* PROVIDED DATA
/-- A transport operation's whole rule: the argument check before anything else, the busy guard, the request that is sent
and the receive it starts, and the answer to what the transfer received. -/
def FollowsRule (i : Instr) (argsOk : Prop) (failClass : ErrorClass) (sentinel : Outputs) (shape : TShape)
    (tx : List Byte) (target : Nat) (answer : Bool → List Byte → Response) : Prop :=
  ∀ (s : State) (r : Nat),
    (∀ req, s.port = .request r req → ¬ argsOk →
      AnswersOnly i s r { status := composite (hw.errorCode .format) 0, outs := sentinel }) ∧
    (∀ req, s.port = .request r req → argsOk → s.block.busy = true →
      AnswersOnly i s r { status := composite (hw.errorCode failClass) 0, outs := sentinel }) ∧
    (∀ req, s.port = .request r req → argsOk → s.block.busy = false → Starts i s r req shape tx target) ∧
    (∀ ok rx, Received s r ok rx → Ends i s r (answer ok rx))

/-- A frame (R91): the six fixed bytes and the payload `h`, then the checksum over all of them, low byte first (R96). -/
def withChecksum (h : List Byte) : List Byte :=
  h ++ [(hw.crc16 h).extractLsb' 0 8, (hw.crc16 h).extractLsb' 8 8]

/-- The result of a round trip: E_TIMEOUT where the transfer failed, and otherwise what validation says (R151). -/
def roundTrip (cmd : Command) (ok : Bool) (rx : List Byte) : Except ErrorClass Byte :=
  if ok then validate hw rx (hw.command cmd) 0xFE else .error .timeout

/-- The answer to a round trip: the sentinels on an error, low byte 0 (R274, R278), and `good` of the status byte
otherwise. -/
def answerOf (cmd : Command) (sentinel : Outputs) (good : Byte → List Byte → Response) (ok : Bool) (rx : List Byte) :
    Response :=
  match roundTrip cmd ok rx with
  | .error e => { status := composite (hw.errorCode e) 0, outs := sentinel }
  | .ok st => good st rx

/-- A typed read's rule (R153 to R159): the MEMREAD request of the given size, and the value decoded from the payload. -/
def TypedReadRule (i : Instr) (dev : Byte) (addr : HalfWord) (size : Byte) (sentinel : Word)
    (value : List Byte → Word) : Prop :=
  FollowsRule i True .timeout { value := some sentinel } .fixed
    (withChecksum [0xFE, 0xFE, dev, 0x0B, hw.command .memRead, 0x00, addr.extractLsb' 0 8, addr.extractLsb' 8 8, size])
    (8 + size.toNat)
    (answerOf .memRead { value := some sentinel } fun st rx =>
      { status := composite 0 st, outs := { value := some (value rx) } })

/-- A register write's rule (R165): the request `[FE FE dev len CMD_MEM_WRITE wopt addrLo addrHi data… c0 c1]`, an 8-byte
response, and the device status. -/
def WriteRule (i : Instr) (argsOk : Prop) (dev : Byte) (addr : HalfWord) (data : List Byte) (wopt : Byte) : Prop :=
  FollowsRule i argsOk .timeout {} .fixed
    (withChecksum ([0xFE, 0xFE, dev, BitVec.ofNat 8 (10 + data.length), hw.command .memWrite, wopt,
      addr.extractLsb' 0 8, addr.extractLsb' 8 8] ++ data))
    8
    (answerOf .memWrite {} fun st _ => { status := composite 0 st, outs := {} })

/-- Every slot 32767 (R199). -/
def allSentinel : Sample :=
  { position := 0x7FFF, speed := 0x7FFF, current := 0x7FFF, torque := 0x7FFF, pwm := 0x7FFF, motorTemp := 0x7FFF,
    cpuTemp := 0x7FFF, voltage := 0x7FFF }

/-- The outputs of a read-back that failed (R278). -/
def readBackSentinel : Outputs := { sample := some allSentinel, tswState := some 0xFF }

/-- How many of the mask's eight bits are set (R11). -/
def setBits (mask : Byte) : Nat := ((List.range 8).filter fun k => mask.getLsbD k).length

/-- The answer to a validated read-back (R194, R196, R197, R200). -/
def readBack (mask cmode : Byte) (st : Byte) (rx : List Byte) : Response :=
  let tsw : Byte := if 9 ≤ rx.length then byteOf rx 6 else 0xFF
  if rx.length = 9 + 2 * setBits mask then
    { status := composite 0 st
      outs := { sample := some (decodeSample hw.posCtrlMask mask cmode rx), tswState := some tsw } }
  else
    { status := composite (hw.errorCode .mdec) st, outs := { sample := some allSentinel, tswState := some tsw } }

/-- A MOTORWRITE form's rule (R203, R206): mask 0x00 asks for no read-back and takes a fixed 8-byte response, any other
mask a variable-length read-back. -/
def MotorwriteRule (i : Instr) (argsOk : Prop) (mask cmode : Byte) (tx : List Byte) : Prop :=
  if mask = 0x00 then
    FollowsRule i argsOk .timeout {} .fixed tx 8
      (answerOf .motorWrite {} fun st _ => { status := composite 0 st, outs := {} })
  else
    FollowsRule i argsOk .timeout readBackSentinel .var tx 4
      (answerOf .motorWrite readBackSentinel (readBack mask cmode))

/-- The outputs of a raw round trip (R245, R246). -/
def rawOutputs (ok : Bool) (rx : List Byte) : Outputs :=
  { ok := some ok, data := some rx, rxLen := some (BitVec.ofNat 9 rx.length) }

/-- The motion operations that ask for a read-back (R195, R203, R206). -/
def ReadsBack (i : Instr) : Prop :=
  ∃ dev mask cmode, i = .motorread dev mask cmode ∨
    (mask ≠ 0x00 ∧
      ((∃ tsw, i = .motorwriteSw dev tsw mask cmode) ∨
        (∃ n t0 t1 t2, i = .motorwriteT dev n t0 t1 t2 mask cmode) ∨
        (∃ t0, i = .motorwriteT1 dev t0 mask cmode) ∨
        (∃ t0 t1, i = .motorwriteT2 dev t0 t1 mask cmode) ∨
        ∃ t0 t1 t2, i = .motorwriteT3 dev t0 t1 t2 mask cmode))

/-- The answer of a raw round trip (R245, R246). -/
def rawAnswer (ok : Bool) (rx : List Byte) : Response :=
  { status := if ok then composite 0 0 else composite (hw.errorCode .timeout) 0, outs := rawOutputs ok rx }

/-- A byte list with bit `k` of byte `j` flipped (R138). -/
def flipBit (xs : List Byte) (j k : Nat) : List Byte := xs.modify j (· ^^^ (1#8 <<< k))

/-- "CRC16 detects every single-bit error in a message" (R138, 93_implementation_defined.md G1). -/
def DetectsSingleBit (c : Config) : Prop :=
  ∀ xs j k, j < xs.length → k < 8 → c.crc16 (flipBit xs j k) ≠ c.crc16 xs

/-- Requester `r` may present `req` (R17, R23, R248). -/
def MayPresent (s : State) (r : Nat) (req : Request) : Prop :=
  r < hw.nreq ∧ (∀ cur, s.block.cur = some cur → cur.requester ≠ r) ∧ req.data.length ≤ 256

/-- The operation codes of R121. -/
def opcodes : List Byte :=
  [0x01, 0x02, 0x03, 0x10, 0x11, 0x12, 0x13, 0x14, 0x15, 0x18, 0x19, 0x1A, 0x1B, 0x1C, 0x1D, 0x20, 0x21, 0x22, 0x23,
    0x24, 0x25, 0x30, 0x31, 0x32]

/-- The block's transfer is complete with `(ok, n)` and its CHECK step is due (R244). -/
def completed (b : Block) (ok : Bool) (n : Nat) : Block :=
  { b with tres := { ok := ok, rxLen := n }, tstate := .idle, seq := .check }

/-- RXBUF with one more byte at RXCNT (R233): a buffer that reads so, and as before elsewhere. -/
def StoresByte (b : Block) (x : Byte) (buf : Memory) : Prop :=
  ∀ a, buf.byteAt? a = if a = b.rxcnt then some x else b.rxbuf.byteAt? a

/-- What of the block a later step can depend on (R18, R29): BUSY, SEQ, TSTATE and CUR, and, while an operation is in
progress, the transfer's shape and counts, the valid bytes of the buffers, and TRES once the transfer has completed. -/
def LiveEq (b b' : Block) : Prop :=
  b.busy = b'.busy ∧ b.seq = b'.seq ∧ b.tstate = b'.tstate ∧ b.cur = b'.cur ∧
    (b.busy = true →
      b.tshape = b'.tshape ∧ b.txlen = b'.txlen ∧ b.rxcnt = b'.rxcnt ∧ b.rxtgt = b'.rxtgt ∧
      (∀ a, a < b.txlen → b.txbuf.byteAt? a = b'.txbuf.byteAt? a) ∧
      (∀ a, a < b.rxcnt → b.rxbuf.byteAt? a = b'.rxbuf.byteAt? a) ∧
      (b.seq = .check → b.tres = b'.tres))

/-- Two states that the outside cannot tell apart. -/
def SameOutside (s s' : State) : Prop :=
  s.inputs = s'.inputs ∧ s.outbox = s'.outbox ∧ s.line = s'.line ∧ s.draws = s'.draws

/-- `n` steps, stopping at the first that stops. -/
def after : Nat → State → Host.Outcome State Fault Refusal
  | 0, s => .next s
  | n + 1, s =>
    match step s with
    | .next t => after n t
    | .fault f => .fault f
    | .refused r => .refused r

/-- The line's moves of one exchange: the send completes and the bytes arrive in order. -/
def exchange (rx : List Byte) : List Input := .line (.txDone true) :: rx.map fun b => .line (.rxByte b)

---

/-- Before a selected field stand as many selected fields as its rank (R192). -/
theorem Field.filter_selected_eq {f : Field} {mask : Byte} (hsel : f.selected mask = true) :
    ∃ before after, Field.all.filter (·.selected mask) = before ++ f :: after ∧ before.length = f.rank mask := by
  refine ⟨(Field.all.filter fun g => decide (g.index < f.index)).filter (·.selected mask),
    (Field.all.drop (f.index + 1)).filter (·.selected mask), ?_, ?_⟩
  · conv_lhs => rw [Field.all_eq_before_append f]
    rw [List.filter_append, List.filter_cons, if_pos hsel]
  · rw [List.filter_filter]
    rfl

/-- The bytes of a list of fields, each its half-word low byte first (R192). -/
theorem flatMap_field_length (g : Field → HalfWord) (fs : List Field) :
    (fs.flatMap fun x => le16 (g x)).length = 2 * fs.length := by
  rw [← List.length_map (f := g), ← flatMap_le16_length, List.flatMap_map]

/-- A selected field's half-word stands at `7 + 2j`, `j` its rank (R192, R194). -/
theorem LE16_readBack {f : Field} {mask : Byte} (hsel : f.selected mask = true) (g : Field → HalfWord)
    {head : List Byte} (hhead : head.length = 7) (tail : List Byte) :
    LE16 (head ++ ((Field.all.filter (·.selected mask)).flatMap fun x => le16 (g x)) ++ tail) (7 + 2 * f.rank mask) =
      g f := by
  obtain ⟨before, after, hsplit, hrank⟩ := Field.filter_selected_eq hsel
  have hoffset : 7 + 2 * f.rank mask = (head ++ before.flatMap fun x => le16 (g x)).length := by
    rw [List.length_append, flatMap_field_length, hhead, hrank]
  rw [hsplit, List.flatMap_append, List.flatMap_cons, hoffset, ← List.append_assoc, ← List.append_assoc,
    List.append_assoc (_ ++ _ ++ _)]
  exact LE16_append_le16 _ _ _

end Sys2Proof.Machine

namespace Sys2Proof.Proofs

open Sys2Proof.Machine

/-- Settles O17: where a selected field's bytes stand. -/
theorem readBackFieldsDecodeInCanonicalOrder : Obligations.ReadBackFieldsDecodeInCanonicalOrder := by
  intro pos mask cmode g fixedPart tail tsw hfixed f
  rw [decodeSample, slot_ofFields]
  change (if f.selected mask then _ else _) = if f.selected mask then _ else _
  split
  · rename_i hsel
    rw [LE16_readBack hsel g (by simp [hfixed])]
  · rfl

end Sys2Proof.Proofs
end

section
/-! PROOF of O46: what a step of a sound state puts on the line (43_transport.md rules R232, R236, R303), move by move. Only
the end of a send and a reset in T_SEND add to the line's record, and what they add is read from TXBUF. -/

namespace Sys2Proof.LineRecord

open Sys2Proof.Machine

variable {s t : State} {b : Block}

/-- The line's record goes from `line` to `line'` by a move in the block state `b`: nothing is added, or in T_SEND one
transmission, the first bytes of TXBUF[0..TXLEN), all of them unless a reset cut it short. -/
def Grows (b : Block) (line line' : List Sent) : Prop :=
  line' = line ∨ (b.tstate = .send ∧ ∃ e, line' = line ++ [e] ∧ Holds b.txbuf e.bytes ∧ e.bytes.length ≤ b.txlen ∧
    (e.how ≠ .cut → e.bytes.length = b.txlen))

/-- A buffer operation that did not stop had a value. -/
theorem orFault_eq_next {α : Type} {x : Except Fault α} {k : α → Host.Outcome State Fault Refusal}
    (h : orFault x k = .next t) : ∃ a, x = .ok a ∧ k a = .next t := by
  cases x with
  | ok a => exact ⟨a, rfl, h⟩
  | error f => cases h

* REQUIREMENT
Your answer must be the lines above from the one containing "93_implementation_defined.md G1). -/" to the one containing "0x24, 0x25, 0x30, 0x31, 0x32]", both included, restated word for word.

* ANSWER TO THIS PROBLEM
/-- "CRC16 detects every single-bit error in a message" (R138, 93_implementation_defined.md G1). -/
def DetectsSingleBit (c : Config) : Prop :=
  ∀ xs j k, j < xs.length → k < 8 → c.crc16 (flipBit xs j k) ≠ c.crc16 xs

/-- Requester `r` may present `req` (R17, R23, R248). -/
def MayPresent (s : State) (r : Nat) (req : Request) : Prop :=
  r < hw.nreq ∧ (∀ cur, s.block.cur = some cur → cur.requester ≠ r) ∧ req.data.length ≤ 256

/-- The operation codes of R121. -/
def opcodes : List Byte :=
  [0x01, 0x02, 0x03, 0x10, 0x11, 0x12, 0x13, 0x14, 0x15, 0x18, 0x19, 0x1A, 0x1B, 0x1C, 0x1D, 0x20, 0x21, 0x22, 0x23,
    0x24, 0x25, 0x30, 0x31, 0x32]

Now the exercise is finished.